Case 1: George Harrison and The Chiffons

To me the structural and melodic elements of these two ditties is fairly similar, however they are not similar enough to be considered a direct copy. There are only 12 different notes you can use in western equal temperament, and all of the melodic and chordal combinations possible have already been done. This combined with the fact that they lyrics are completely different brings me to the conclusion that Harrison should be found not guilty.

Case 2:Terry Gillam and The Chair

This, to me, is blatant art theft. Just because Terry Gilliam took the drawing and recreated it in another medium doesn't make it a different work. Terry Gilliam obviously knew he was copying "Neomechanical Tower (Upper) Chamber" because he admitted that he'd reviewed a copy of the book containing the artwork. Therefore, I find him guilty.

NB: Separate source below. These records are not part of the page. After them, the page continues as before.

/-- One lane at its bank (R71, R219, R224, R372). -/
def spLane (c : Scene) (a : Access) (n : Nat) (l : SLane) (data : List Byte) : LaneOut × Scene :=
  match spAddrFault c l.2 n with
  | some f => (.fault f, c)
  | none =>
    let data1 := fun (d : Nat) => LaneOut.fault { kind := 0x0C, va := l.2, detail := d }
    match a with
    | .store _ => if c.spBadPart l.2 n then (data1 0x0606, c) else (.data [], c.spWrite l.2 data)
    | .load _ _ =>
      if c.spPoisoned l.2 n then (data1 0, c)
      else if c.spBad l.2 n then (data1 0x0606, c)
      else (.data (c.spRead l.2 n), c)
    | .rmw _ f =>
      if c.spPoisoned l.2 n then (data1 0, c)
      else if c.spBad l.2 n then (data1 0x0606, c)
      else
        let old := c.spRead l.2 n
        (.data old, match f l.1 old with
          | some new => c.spWrite l.2 new
          | none => c)

/-- The access waits on an empty line (R71). -/
def spWaits (c : Scene) (a : Access) (n : Nat) (lanes : List SLane) : Bool :=
  match a with
  | .store _ => false
  | _ => (spGood c n lanes).any fun l => c.spEmpty l.2 n

/-- The empty lines that it waits for. -/
def spHold (c : Scene) (n : Nat) (lanes : List SLane) : Hold :=
  .lines ((spGood c n lanes).flatMap fun l => (c.spLines l.2 n).filter c.empty.contains)

/-- One lane's access with what it orders (R95, R97, R98). An atomic acts on the bytes that stand there. -/
def spLaneAt (x : WordCtx) (s : State) (a : Access) (n : Nat) (data : Nat → List Byte) (l : SLane) : LaneOut × State :=
  let c := s.scene x.scene
  let space : Space := .sp x.scene
  let lo := c.spPhys l.2
  let places := (List.range n).map fun k => c.spPhys (l.2 + k)
  let why := s.threadReader l.1
  match a with
  | .load _ o =>
    let v := s.seeScene why x.scene places
    let r := (spLane v.1 a n l (data l.1)).1
    (r, match r with
      | .data _ => (v.2.meetSignals [l.1] space (places.map (· / 128))).orderRead 1 l.1 o space lo n
      | _ => v.2)
  | _ =>
    let r := spLane c a n l (data l.1)
    match r.1 with
    | .data _ =>
      let s := match a with
        | .rmw o _ => s.orderRead 1 l.1 o space lo n
        | _ => s
      (r.1, ((s.keepSp x.scene why places).modScene x.scene fun _ => r.2).orderWrite 1 l.1 a.order space lo n)
    | _ => (r.1, s)

/-- The accesses of some lanes, in ascending lane order; an acquire among them drops the core's RC lines (R83). -/
def spLanes (x : WordCtx) (s : State) (a : Access) (n : Nat) (lanes : List SLane) (data : Nat → List Byte) :
    List (Nat × LaneOut) × State :=
  lanes.foldl (fun acc l => let r := spLaneAt x acc.2 a n data l; (acc.1 ++ [(l.1, r.1)], r.2))
    ([], if lanes.isEmpty then s else s.acquirePage x.core 1 a.order)

/-- The 4-byte words of the scratchpad that some lanes touch (R70). -/
def spWords (n : Nat) (lanes : List SLane) : List Nat :=
  lanes.flatMap fun l => (List.range ((l.2 % 4 + n + 3) / 4)).map fun i => l.2 / 4 + i

/-- A scratchpad access of a format-M word (R219, R224). -/
def spAccess (i : Instr) (w : MWord) (s : State) (n : Nat) (a : State → Access) (data : State → Nat → List Byte)
    (ret : List Byte → List Word) (store : Bool) : Out :=
  runWord i s fun x s =>
    let lanes := (actingLanes x s (a s)).map fun l => (l.2, ((s.opnd l.2 w.a).toNat + w.imm.toNat) % 2 ^ 32)
    let c := s.scene x.scene
    if spWaits c (a s) n lanes then .hold (spHold c n lanes)
    else match spadCycles x s (bankCycles (spWords n (spGood c n lanes))) with
      | none => .hold .free
      | some s1 =>
        let r := spLanes x s1 (a s) n lanes (data s)
        .done (x.finish r.2 r.1 (fun _ => 0xFFFF) w.d (w.nw || store) ret (fun _ _ => []) (0, 0))

/-- `LDS` (R219). -/
def execLds (w : MWord) (s : State) : Out :=
  spAccess (.lds w) w s (memBytes w.mod.toNat) (fun _ => .load false (spOrder w)) (fun _ _ => [])
    (loadWords w.mod.toNat) false

/-- `STS` (R219). -/
def execSts (w : MWord) (s : State) : Out :=
  spAccess (.sts w) w s (memBytes w.mod.toNat) (fun _ => .store (spOrder w)) (fun s th => storeBytes s w th) (fun _ => []) true

/-- `ATOMS` (R224). -/
def execAtoms (w : MWord) (s : State) : Out :=
  spAccess (.atoms w) w s (atomBytes w) (fun s => .rmw (spOrder w) (atomStep s w)) (fun _ _ => []) (atomWords (atomBytes w)) false

/-- `CASS` (R225). -/
def execCass (w : MWord) (s : State) : Out :=
  spAccess (.cass w) w s (casBytes w) (fun s => .rmw (spOrder w) (casStep s w)) (fun _ _ => []) (atomWords (casBytes w)) false

/-! ## Exchange space (R73, R222) -/

/-- The member scenes of a cast on the core that a cast core number names, with a window; none where the number names no
core of the cast. -/
def State.numScenes (s : State) (i num : Nat) : Option (List Nat) :=
  let c := s.cast i
  (c.coreOf num).map fun core =>
    ((c.members.map fun m => (s.thread m.thread).scene).eraseDups.filter fun sc =>
      (s.scene sc).core == core && (s.scene sc).win != 0)

/-- Those of a thread's cast. -/
def State.castScenes (s : State) (th num : Nat) : Option (List Nat) := (s.castOf th).bind fun i => s.numScenes i num
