/-- A fault refuses the job of a line: its record, and the copy goes on. -/
def State.copyLost (s : State) (i job : Nat) (f : FaultInfo) : State :=
  (s.opRecord (s.op i) f.kind (s.op i).copyBuf.index f.va f.detail).modOp i fun o =>
    { o with progress := o.progress + 1, lost := o.lost ++ [job] }

/-- A job whose scratchpad lines it writes alone, and whole. -/
def Op.copyWhole (o : Op) (job : Nat) : Bool :=
  (spLinesOf (o.jobBytes job)).all fun l => (((o.jobBytes job).filter fun b => b.sa / 128 == l).map (·.sa)).eraseDups.length == 128

/-- Scratchpad lines of a copy become empty. -/
def State.copyEmpty (s : State) (i : Nat) (lines : List Nat) : State :=
  let o := s.op i
  s.modScene o.scene fun c =>
    { c with empty := lines.foldl (fun l x => insertNat (o.copyPlace c (128 * x) / 128) l) c.empty }

/-- A job into scratchpad: the bytes of one global line, or the zeros; the lines of which it writes the last become full
(R71, R229). None when it must wait. DEDUCED (log 63): to a copy of the supervisor an unwritten WO line does not mean a wait; it
moves with its state (R376), as an empty line of the scratchpad. -/
def State.copyIn (s : State) (i job : Nat) : Option State :=
  let o := s.op i
  let bs := (o.copyBytes o.copyGood).filter fun b => b.job == job
  let gs := (bs.filterMap (·.gva)).eraseDups
  let q := if job == 0 then (.ok [] false, 0, s) else s.copyFetch i gs
  match q.1 with
  | .ok got psn =>
    let cells := (o.jobBytes job).map fun b => (b.sa, b.gva.elim (0 : Byte) fun g => got.getD (g - q.2.1) 0)
    let notYet := o.copyOpen o.progress
    let s := q.2.2.modOp i fun o => { o with tainted := if psn then o.tainted ++ [job] else o.tainted }
    some ((s.copyDeliver i cells ((spLinesOf bs).filter fun l => !notYet.contains l)).modOp i fun o =>
      { o with progress := o.progress + 1 })
  | .held f => some (q.2.2.holdOp i o.copyBuf.index f)
  | .post f => some (q.2.2.copyLost i job f)
  | .wait w =>
    if o.ctx == supCtx && o.isBulk && o.copyWhole job then
      some ((q.2.2.copyEmpty i (spLinesOf bs)).modOp i fun o => { o with progress := o.progress + 1 })
    else some (q.2.2.modOp i fun o => { o with wo := some w })

/-- An empty line of the scratchpad moves to a WO page as an unwritten line (R376): the copy is the supervisor's, and no other
operation of the scene will fill the line. -/
def State.copyUnwritten (s : State) (i : Nat) (bs : List CopyByte) : Bool :=
  let o := s.op i
  o.ctx == supCtx && o.isBulk && bs.length == 128 &&
    (indices s.ops fun p => !p.done && p.scene == o.scene && p.byEngine) == [i] &&
    (match (s.engineXlat (s.opReq i 1) o.copyBuf ((bs.headD default).gva.getD 0) true).1 with
      | .ok xl => xl.cm == 2
      | .error _ => false)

Case 3:Kier Smith's Oh So Criminal

Oh So Criminal was intended as a response to the Australian Government's "Fair Use and Other Copyright Exceptions: An examination of fair use, fair dealing and other exceptions in the Digital Age" Issues Paper, provided in May 2005. It used popular culture and well known icons in a 'mashup' which blatantly and intentionally breached copyright. It's creator, Kier Smith, believes that some copyright infringements should be let go as "fair use" and that the laws currently in place need many exceptions before they can be considered fair.

Kier's work is undoubtedly a breach of copyright, however it would seem silly to charge since it is the entire point of his work.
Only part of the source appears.